• [Provided entries]:
-- ==== Sys2Proof/Tests/Slice0.lean ====
section
/-! SUPPORT. Tests of the model, by `decide`: expected values are those of `95_test_vectors.md` (V1 to V6) and of the encoding
tables, not the model's; then, for every statement with hypotheses, a concrete state and operands that meet all of them. -/

namespace Sys2Proof.Tests

open Sys2Proof.Machine

set_option maxRecDepth 20000
set_option exponentiation.threshold 600

/-! ### Ill-formed terms are refused (WellFormed) -/

def noPrefix : Prefixes := ⟨none, false⟩

def addr32 : Prefixes := ⟨none, true⟩

theorem test_wf_mode : (Instr.pmulhrswMm noPrefix false 0 (.reg 1)).wf .protected16 = false := by decide

theorem test_wf_rex_in_m32 : (Instr.pmulhrswMm noPrefix true 0 (.reg 1)).wf .m32 = false := by decide

theorem test_wf_rex_missing : (Instr.pmulhrswXmm noPrefix false 8 (.reg 1)).wf .m64 = false := by decide

theorem test_wf_gpr_in_m32 : (Instr.vpmulhrswXmm noPrefix 0 1 (.mem (.sib 8 none .none))).wf .m32 = false := by decide

theorem test_wf_base_needs_sib : (Instr.vpmulhrswXmm noPrefix 0 1 (.mem (.base 12 .none))).wf .m64 = false := by decide

theorem test_wf_base_needs_disp : (Instr.vpmulhrswXmm noPrefix 0 1 (.mem (.base 13 .none))).wf .m64 = false := by decide

theorem test_wf_sib_base_needs_disp :
    (Instr.vpmulhrswXmm noPrefix 0 1 (.mem (.sib 5 none .none))).wf .m64 = false := by decide

theorem test_wf_index_four :
    (Instr.vpmulhrswXmm noPrefix 0 1 (.mem (.sib 0 (some (4, 0)) .none))).wf .m64 = false := by decide

theorem test_wf_16bit_without_prefix :
    (Instr.vpmulhrswXmm noPrefix 0 1 (.mem (.base16 .bxsi .none))).wf .m32 = false := by decide

theorem test_wf_16bit_in_m64 : (Instr.vpmulhrswXmm addr32 0 1 (.mem (.base16 .bxsi .none))).wf .m64 = false := by decide

theorem test_wf_16bit_bp_needs_disp :
    (Instr.vpmulhrswXmm addr32 0 1 (.mem (.base16 .bp .none))).wf .m32 = false := by decide

theorem test_wf_vex_register : (Instr.vpmulhrswXmm noPrefix 16 1 (.reg 0)).wf .m64 = false := by decide

theorem test_wf_vex_source : (Instr.vpmulhrswYmm noPrefix 0 8 (.reg 0)).wf .m32 = false := by decide

theorem test_wf_evex_register_in_m32 :
    (Instr.vpmulhrswZmmMasked noPrefix .noMask 0 1 (.reg 8)).wf .m32 = false := by decide

theorem test_wf_mask_zero : (Instr.vpmulhrswZmmMasked noPrefix (.merging 0) 0 1 (.reg 2)).wf .m64 = false := by decide

/-! ### Decoding: words written out field by field -/

/-- V2.1: `0F 38 0B`, ModRM 11 000 001. -/
theorem test_decode_pmulhrswMm : decode .m64 [0x0F#8, 0x38#8, 0x0B#8, 0b11000001#8] =
    .ok (.pmulhrswMm noPrefix false 0 (.reg 1), []) := by decide

/-- V5: REX 0100 W=0 R=0 X=0 B=1 extends the base to 9, not the MMX register; ModRM 00 010 001. -/
theorem test_decode_pmulhrswMm_base9 : decode .m64 [0b01000001#8, 0x0F#8, 0x38#8, 0x0B#8, 0b00010001#8] =
    .ok (.pmulhrswMm noPrefix true 2 (.mem (.base 9 .none)), []) := by decide

/-- V2.7: 66H, REX 0100 W=0 R=1 X=0 B=1, ModRM 11 000 001. -/
theorem test_decode_pmulhrswXmm : decode .m64 [0x66#8, 0b01000101#8, 0x0F#8, 0x38#8, 0x0B#8, 0b11000001#8] =
    .ok (.pmulhrswXmm noPrefix true 8 (.reg 9), []) := by decide

/-- V5: ModRM 01 001 100, SIB 10 001 000, disp8 10H. -/
theorem test_decode_pmulhrswXmm_sib :
    decode .m64 [0x66#8, 0x0F#8, 0x38#8, 0x0B#8, 0b01001100#8, 0b10001000#8, 0x10#8] =
      .ok (.pmulhrswXmm noPrefix false 1 (.mem (.sib 0 (some (1, 2)) (.disp8 0x10))), []) := by decide

/-- V5: `M32`, 67H: 16-bit addressing, ModRM 01 111 110, `[bp+4]`. -/
theorem test_decode_pmulhrswXmm_16bit :
    decode .m32 [0x67#8, 0x66#8, 0x0F#8, 0x38#8, 0x0B#8, 0b01111110#8, 0x04#8] =
      .ok (.pmulhrswXmm addr32 false 7 (.mem (.base16 .bp (.disp8 4))), []) := by decide

/-- V3.1: C4H; inverted R X B 111, mmmmm 00010; W 0, inverted vvvv 1101, L 0, pp 01; ModRM 11 001 011. -/
theorem test_decode_vpmulhrswXmm : decode .m64 [0xC4#8, 0b11100010#8, 0b01101001#8, 0x0B#8, 0b11001011#8] =
    .ok (.vpmulhrswXmm noPrefix 1 2 (.reg 3), []) := by decide

/-- V3.7: inverted R X B 000; inverted vvvv 0101, L 1; ModRM 01 001 100, SIB 01 001 000, disp8 40H. -/
theorem test_decode_vpmulhrswYmm :
    decode .m64 [0xC4#8, 0b00000010#8, 0b00101101#8, 0x0B#8, 0b01001100#8, 0b01001000#8, 0x40#8] =
      .ok (.vpmulhrswYmm noPrefix 9 10 (.mem (.sib 8 (some (9, 1)) (.disp8 0x40))), []) := by decide

/-- V4.14: z 1, L'L 00, b 0, inverted V' 1, aaa 111; ModRM 01 001 000, disp8 01H. -/
theorem test_decode_vpmulhrswXmmMasked :
    decode .m64 [0x62#8, 0b11110010#8, 0b01101101#8, 0b10001111#8, 0x0B#8, 0b01001000#8, 0x01#8] =
      .ok (.vpmulhrswXmmMasked noPrefix (.zeroing 7) 1 2 (.mem (.base 0 (.disp8 1))), []) := by decide

/-- V4.8: z 0, L'L 01, b 0, inverted V' 1, aaa 010. -/
theorem test_decode_vpmulhrswYmmMasked :
    decode .m64 [0x62#8, 0b11110010#8, 0b01101101#8, 0b00101010#8, 0x0B#8, 0b01001000#8, 0x01#8] =
      .ok (.vpmulhrswYmmMasked noPrefix (.merging 2) 1 2 (.mem (.base 0 (.disp8 1))), []) := by decide

/-- V4.15: inverted R X B R' 1000, inverted vvvv 0001, L'L 10, inverted V' 0, aaa 000; ModRM 11 001 001. -/
theorem test_decode_vpmulhrswZmmMasked :
    decode .m64 [0x62#8, 0b10000010#8, 0b00001101#8, 0b01000000#8, 0x0B#8, 0b11001001#8] =
      .ok (.vpmulhrswZmmMasked noPrefix .noMask 17 30 (.reg 25), []) := by decide

/-- V4.5, V4.6, V4.7: reserved fields raise #UD. -/
theorem test_decode_reserved :
    decode .m64 [0x62#8, 0xF2#8, 0x6D#8, 0x88#8, 0x0B#8, 0xCB#8] = .error .ud ∧
    decode .m64 [0x62#8, 0xF2#8, 0x6D#8, 0x18#8, 0x0B#8, 0xCB#8] = .error .ud ∧
    decode .m64 [0x62#8, 0xF2#8, 0x6D#8, 0x68#8, 0x0B#8, 0xCB#8] = .error .ud := by decide

/-- V3.15, V3.18 and V5: neighbouring encodings are refused. -/
theorem test_decode_neighbours :
    decode .m64 [0xC5#8, 0xE9#8, 0x0B#8, 0xCB#8] = .error (.refuse .twoByteVex) ∧
    decode .m32 [0xC4#8, 0x22#8, 0x69#8, 0x0B#8, 0xC9#8] = .error (.refuse .les) ∧
    decode .m64 [0x44#8, 0x0F#8, 0x38#8, 0x0B#8, 0xC1#8] = .error (.refuse .rexOnMmxRegister) ∧
    decode .m64 [0x0F#8, 0x38#8, 0x0A#8, 0xC1#8] = .error (.refuse .otherInstruction) := by decide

• [Problem requirements]:
Could you set down, exactly as written, the lines above between the one holding "theorem test_wf_mask_zero : (Instr.vpmulhrswZmmMasked" and the one holding "9 .none)), []) := by decide", inclusive, and nothing more?

• [Exercise answer]:
theorem test_wf_mask_zero : (Instr.vpmulhrswZmmMasked noPrefix (.merging 0) 0 1 (.reg 2)).wf .m64 = false := by decide

/-! ### Decoding: words written out field by field -/

/-- V2.1: `0F 38 0B`, ModRM 11 000 001. -/
theorem test_decode_pmulhrswMm : decode .m64 [0x0F#8, 0x38#8, 0x0B#8, 0b11000001#8] =
    .ok (.pmulhrswMm noPrefix false 0 (.reg 1), []) := by decide

/-- V5: REX 0100 W=0 R=0 X=0 B=1 extends the base to 9, not the MMX register; ModRM 00 010 001. -/
theorem test_decode_pmulhrswMm_base9 : decode .m64 [0b01000001#8, 0x0F#8, 0x38#8, 0x0B#8, 0b00010001#8] =
    .ok (.pmulhrswMm noPrefix true 2 (.mem (.base 9 .none)), []) := by decide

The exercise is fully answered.